Data extracted from a collection
══════════
-- ==== Sys2Proof/Laws/MemOkExec.lean ====
section
/-! SUPPORT. Every meaning keeps memory in its canonical form. -/
set_option linter.unusedTactic false
set_option linter.unreachableTactic false
set_option linter.unusedSimpArgs false
namespace Sys2Proof.Machine

theorem outOk.arrayIssue {i : Instr} {s : State} (hs : MemOk s) : OutOk (arrayIssue i s) := by
  unfold Sys2Proof.Machine.arrayIssue
  repeat' first
    | with_reducible assumption
    | intro _
    | with_reducible apply outOk.run
    | with_reducible apply State.windowsFirst_memOk
    | with_reducible apply State.arrayDrain_memOk
    | with_reducible apply memOk.setFar
    | simp only [memOk_mk, memOk_fold]
    | with_reducible apply memOk_ite
    | with_reducible apply resOk_ite
    | with_reducible apply resOk.ok
    | with_reducible apply resOk.trap
    | with_reducible apply resOk.wait
    | with_reducible apply Res.bind_ok
    | split

theorem execIll_memOk (head : BitVec 16) (tail : BitVec 64) (s : State) (hs : MemOk s) : OutOk (execIll head tail s) := by
  unfold execIll
  repeat' first
    | with_reducible assumption
    | with_reducible apply outOk.next
    | with_reducible apply State.takeTrap_memOk

theorem execAdd_memOk (w : Bool) (d a b : Reg) (s : State) (hs : MemOk s) : OutOk (execAdd w d a b s) := by
  unfold execAdd
  repeat' first
    | with_reducible assumption
    | with_reducible apply outOk.regOp

theorem execSub_memOk (w : Bool) (d a b : Reg) (s : State) (hs : MemOk s) : OutOk (execSub w d a b s) := by
  unfold execSub
  repeat' first
    | with_reducible assumption
    | with_reducible apply outOk.regOp

theorem execAnd_memOk (w : Bool) (d a b : Reg) (s : State) (hs : MemOk s) : OutOk (execAnd w d a b s) := by
  unfold execAnd
  repeat' first
    | with_reducible assumption
    | with_reducible apply outOk.regOp

theorem execOr_memOk (w : Bool) (d a b : Reg) (s : State) (hs : MemOk s) : OutOk (execOr w d a b s) := by
  unfold execOr
  repeat' first
    | with_reducible assumption
    | with_reducible apply outOk.regOp

theorem execXor_memOk (w : Bool) (d a b : Reg) (s : State) (hs : MemOk s) : OutOk (execXor w d a b s) := by
  unfold execXor
  repeat' first
    | with_reducible assumption
    | with_reducible apply outOk.regOp

theorem execAndn_memOk (w : Bool) (d a b : Reg) (s : State) (hs : MemOk s) : OutOk (execAndn w d a b s) := by
  unfold execAndn
  repeat' first
    | with_reducible assumption
    | with_reducible apply outOk.regOp

theorem execShl_memOk (w : Bool) (d a b : Reg) (s : State) (hs : MemOk s) : OutOk (execShl w d a b s) := by
  unfold execShl
  repeat' first
    | with_reducible assumption
    | with_reducible apply outOk.regOp

theorem execShr_memOk (w : Bool) (d a b : Reg) (s : State) (hs : MemOk s) : OutOk (execShr w d a b s) := by
  unfold execShr
  repeat' first
    | with_reducible assumption
    | with_reducible apply outOk.regOp

theorem execSha_memOk (w : Bool) (d a b : Reg) (s : State) (hs : MemOk s) : OutOk (execSha w d a b s) := by
  unfold execSha
  repeat' first
    | with_reducible assumption
    | with_reducible apply outOk.regOp

theorem execRot_memOk (w : Bool) (d a b : Reg) (s : State) (hs : MemOk s) : OutOk (execRot w d a b s) := by
  unfold execRot
  repeat' first
    | with_reducible assumption
    | with_reducible apply outOk.regOp

theorem execMul_memOk (w : Bool) (d a b : Reg) (s : State) (hs : MemOk s) : OutOk (execMul w d a b s) := by
  unfold execMul
  repeat' first
    | with_reducible assumption
    | with_reducible apply outOk.regOp

theorem execMulh_memOk (m : MulhMode) (d a b : Reg) (s : State) (hs : MemOk s) : OutOk (execMulh m d a b s) := by
  unfold execMulh
  repeat' first
    | with_reducible assumption
    | with_reducible apply outOk.regOp

theorem execDiv_memOk (w u rem : Bool) (d a b : Reg) (s : State) (hs : MemOk s) : OutOk (execDiv w u rem d a b s) := by
  unfold execDiv
  repeat' first
    | with_reducible assumption
    | with_reducible apply outOk.regOp

theorem execMinmax_memOk (w u max : Bool) (d a b : Reg) (s : State) (hs : MemOk s) : OutOk (execMinmax w u max d a b s) := by
  unfold execMinmax
  repeat' first
    | with_reducible assumption
    | with_reducible apply outOk.regOp

theorem execCmp_memOk (c : Cond) (d a b : Reg) (s : State) (hs : MemOk s) : OutOk (execCmp c d a b s) := by
  unfold execCmp
  repeat' first
    | with_reducible assumption
    | with_reducible apply outOk.regOp

theorem execSel_memOk (d a b c : Reg) (s : State) (hs : MemOk s) : OutOk (execSel d a b c s) := by
  unfold execSel
  repeat' first
    | with_reducible assumption
    | with_reducible apply outOk.regOp

theorem execAddi_memOk (w : Bool) (d a : Reg) (k : BitVec 20) (s : State) (hs : MemOk s) : OutOk (execAddi w d a k s) := by
  unfold execAddi
  repeat' first
    | with_reducible assumption
    | with_reducible apply outOk.regOp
══════════
Assignment:
Transcribe the data in full, keeping every detail.

Response area:
-- ==== Sys2Proof/Laws/MemOkExec.lean ====
section
/-! SUPPORT. Every meaning keeps memory in its canonical form. -/
set_option linter.unusedTactic false
set_option linter.unreachableTactic false
set_option linter.unusedSimpArgs false
namespace Sys2Proof.Machine

theorem outOk.arrayIssue {i : Instr} {s : State} (hs : MemOk s) : OutOk (arrayIssue i s) := by
  unfold Sys2Proof.Machine.arrayIssue
  repeat' first
    | with_reducible assumption
    | intro _
    | with_reducible apply outOk.run
    | with_reducible apply State.windowsFirst_memOk
    | with_reducible apply State.arrayDrain_memOk
    | with_reducible apply memOk.setFar
    | simp only [memOk_mk, memOk_fold]
    | with_reducible apply memOk_ite
    | with_reducible apply resOk_ite
    | with_reducible apply resOk.ok
    | with_reducible apply resOk.trap
    | with_reducible apply resOk.wait
    | with_reducible apply Res.bind_ok
    | split

theorem execIll_memOk (head : BitVec 16) (tail : BitVec 64) (s : State) (hs : MemOk s) : OutOk (execIll head tail s) := by
  unfold execIll
  repeat' first
    | with_reducible assumption
    | with_reducible apply outOk.next
    | with_reducible apply State.takeTrap_memOk

theorem execAdd_memOk (w : Bool) (d a b : Reg) (s : State) (hs : MemOk s) : OutOk (execAdd w d a b s) := by
  unfold execAdd
  repeat' first
    | with_reducible assumption
    | with_reducible apply outOk.regOp

theorem execSub_memOk (w : Bool) (d a b : Reg) (s : State) (hs : MemOk s) : OutOk (execSub w d a b s) := by
  unfold execSub
  repeat' first
    | with_reducible assumption
    | with_reducible apply outOk.regOp

theorem execAnd_memOk (w : Bool) (d a b : Reg) (s : State) (hs : MemOk s) : OutOk (execAnd w d a b s) := by
  unfold execAnd
  repeat' first
    | with_reducible assumption
    | with_reducible apply outOk.regOp

theorem execOr_memOk (w : Bool) (d a b : Reg) (s : State) (hs : MemOk s) : OutOk (execOr w d a b s) := by
  unfold execOr
  repeat' first
    | with_reducible assumption
    | with_reducible apply outOk.regOp

theorem execXor_memOk (w : Bool) (d a b : Reg) (s : State) (hs : MemOk s) : OutOk (execXor w d a b s) := by
  unfold execXor
  repeat' first
    | with_reducible assumption
    | with_reducible apply outOk.regOp

theorem execAndn_memOk (w : Bool) (d a b : Reg) (s : State) (hs : MemOk s) : OutOk (execAndn w d a b s) := by
  unfold execAndn
  repeat' first
    | with_reducible assumption
    | with_reducible apply outOk.regOp

theorem execShl_memOk (w : Bool) (d a b : Reg) (s : State) (hs : MemOk s) : OutOk (execShl w d a b s) := by
  unfold execShl
  repeat' first
    | with_reducible assumption
    | with_reducible apply outOk.regOp

theorem execShr_memOk (w : Bool) (d a b : Reg) (s : State) (hs : MemOk s) : OutOk (execShr w d a b s) := by
  unfold execShr
  repeat' first
    | with_reducible assumption
    | with_reducible apply outOk.regOp

theorem execSha_memOk (w : Bool) (d a b : Reg) (s : State) (hs : MemOk s) : OutOk (execSha w d a b s) := by
  unfold execSha
  repeat' first
    | with_reducible assumption
    | with_reducible apply outOk.regOp

theorem execRot_memOk (w : Bool) (d a b : Reg) (s : State) (hs : MemOk s) : OutOk (execRot w d a b s) := by
  unfold execRot
  repeat' first
    | with_reducible assumption
    | with_reducible apply outOk.regOp

theorem execMul_memOk (w : Bool) (d a b : Reg) (s : State) (hs : MemOk s) : OutOk (execMul w d a b s) := by
  unfold execMul
  repeat' first
    | with_reducible assumption
    | with_reducible apply outOk.regOp

theorem execMulh_memOk (m : MulhMode) (d a b : Reg) (s : State) (hs : MemOk s) : OutOk (execMulh m d a b s) := by
  unfold execMulh
  repeat' first
    | with_reducible assumption
    | with_reducible apply outOk.regOp

theorem execDiv_memOk (w u rem : Bool) (d a b : Reg) (s : State) (hs : MemOk s) : OutOk (execDiv w u rem d a b s) := by
  unfold execDiv
  repeat' first
    | with_reducible assumption
    | with_reducible apply outOk.regOp

theorem execMinmax_memOk (w u max : Bool) (d a b : Reg) (s : State) (hs : MemOk s) : OutOk (execMinmax w u max d a b s) := by
  unfold execMinmax
  repeat' first
    | with_reducible assumption
    | with_reducible apply outOk.regOp

theorem execCmp_memOk (c : Cond) (d a b : Reg) (s : State) (hs : MemOk s) : OutOk (execCmp c d a b s) := by
  unfold execCmp
  repeat' first
    | with_reducible assumption
    | with_reducible apply outOk.regOp

theorem execSel_memOk (d a b c : Reg) (s : State) (hs : MemOk s) : OutOk (execSel d a b c s) := by
  unfold execSel
  repeat' first
    | with_reducible assumption
    | with_reducible apply outOk.regOp

theorem execAddi_memOk (w : Bool) (d a : Reg) (k : BitVec 20) (s : State) (hs : MemOk s) : OutOk (execAddi w d a k s) := by
  unfold execAddi
  repeat' first
    | with_reducible assumption
    | with_reducible apply outOk.regOp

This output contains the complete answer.